The trouble is it doesn’t work.

For there to be wealth to share, wealth must first be created. For wealth to be created, risks must be taken and work must be done. The farmer plants his field in the full knowledge that the rains may never come. Absent potential reward, the farmer will do little more than feed his own family. He will risk nothing to feed other families.

The idea that people will take risks and work hard in order to simply surrender the fruits to some grandly conceived collective is fantasy. The pages of history prove it. No socialist society has ever prospered. When tried on a grand scale, such as in the Soviet Union for most of the 20th century, the result was profound and widespread suffering.

Our schools used to teach these things. They don’t so much any more.

Young people today don’t know that for 30 years Germany provided what was possibly the best possible real-time laboratory for comparing free markets and socialism.

Following World War II, the Soviet Union got control of roughly one third of Germany. The Soviets controlled what came to be called East Germany.
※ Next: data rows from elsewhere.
-- ==== Sys2Proof/Syntax.lean ====
section
/-! DEFINITION. The commands of the device: one constructor per row of spec/opcode_table.json, with its operands.

Rows that are command packets carry the request (`q`) and the payload bytes (`p`) that the packet holds, so that LENGTH and
the byte offsets of R35 mean what the spec says. Rows that are happenings carry what the outside world decides: pin levels,
measured times, received blocks and frames. A time operand `t` is the device time of the happening in ticks of 15.625 ps
(log entry 2). -/

namespace Sys2Proof

/-- A backbone port. -/
inductive Port where
  | A | B
  deriving DecidableEq, Repr

/-- An IP address: version and value. -/
structure Ip where
  v6 : Bool
  addr : Nat
  deriving DecidableEq, Repr

/-- How a command packet reaches the device: over HSPI, or over UDP on a port from a sender to a listening UDP port.
[DESIGN CHOICE, log 101] -/
inductive Via where
  | hspi
  | udp (port : Port) (src : Ip) (sport dport : Nat)
  deriving DecidableEq, Repr

/-- The header fields of a request that its reply echoes (R34, R36). [DESIGN CHOICE, log 98] -/
structure Req where
  via : Via
  tag : Nat
  key : Nat
  auth : Bool
  ctr : Nat
  ver : Nat := 1
  deriving DecidableEq, Repr

/-- An access path that reads and writes registers (R73). -/
inductive Path where
  | hspi | cmd
  | dma (c : Nat)
  deriving DecidableEq, Repr

/-- The state of a UDP checksum as received (R355). -/
inductive Cks where
  | good | zero | bad
  deriving DecidableEq, Repr

/-- A received or sent LLDPDU (R365, R366). -/
structure Lldp where
  chassis : List Byte
  portId : List Byte
  ttl : Nat
  sysName : List Byte
  mgmt : Ip
  oui : List Byte
  sub1 : Option (List Byte)
  deriving DecidableEq, Repr

/-- A DHCPv4 message as far as the client uses it (R352). -/
inductive Dhcp where
  | discover | request
  | ack (addr prefixLen gw t1 t2 lease : Nat)
  | offer (addr server : Nat)
  | nak
  deriving DecidableEq, Repr

/-- What an Ethernet frame carries, by protocol. -/
inductive Body where
  | udp (src dst : Ip) (sport dport : Nat) (cks : Cks) (frag : Bool) (payload : List Byte)
  | arp (reply : Bool) (sha spa tpa : Nat)
  | icmp (echoRequest : Bool) (src dst : Ip) (payload : List Byte)
  | ns (src : Ip) (target : Nat) (lladdr : Nat)
  | na (target : Nat) (lladdr : Nat)
  | dhcp (m : Dhcp)
  | lldp (l : Lldp)
  | ptp (msg : List Byte)
  | prpSup
  | pause
  | other
  deriving DecidableEq, Repr

/-- An Ethernet frame: addresses, VLAN tags as (VID, PCP), length with FCS, whether its FCS is right, its PRP trailer as
(LAN, sequence number), and its content. -/
structure Frame where
  dst : Nat
  src : Nat
  tags : List (Nat × Nat)
  len : Nat
  fcsOk : Bool
  prp : Option (Nat × Nat)
  body : Body
  deriving DecidableEq, Repr
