-- ==== Sys2Proof/Machine/Cards.lean ====
section
/-! DEFINITION. The register cards of the spec: every register's address, fields, access codes and reset value
(R14, R535; the cards stand in the chapters named beside each register). -/

namespace Sys2Proof.Machine

/-- Access code of a register field (R14). -/
inductive Acc where
  | rw | ro | w1c | w1s | wo | rs
  deriving DecidableEq, Repr

/-- A register field: its least significant bit, its width and its access code. -/
structure Fld where
  lo : Nat
  w : Nat
  acc : Acc
  deriving DecidableEq, Repr

/-- A register card: name, address of its first instance, the strides and counts of its repeats (largest stride first),
its reset value (`base + step * i` for instance `i` of the smallest stride) and its fields. -/
structure Card where
  name : String
  addr : Nat
  dims : List (Nat × Nat)
  reset : Nat
  step : Nat
  flds : List Fld
  deriving DecidableEq, Repr

namespace Reg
They ran it as a communist nation.

“West Germany” (officially simply “Germany” for U.S. diplomatic recognition purposes) had regained its pre-war sovereignty. “West” Germany was free, democratic and capitalistic.

The contrast could not have been more stark. To the west, there was prosperity, growth and faith in the future. Literally a few yards away, on the other side of the wall, there was a police state still piled high with war rubble. German citizens who were unfortunate enough to get trapped in East Germany suffered chronic shortages, stagnation and grinding hopelessness. Those who tried to leave were shot.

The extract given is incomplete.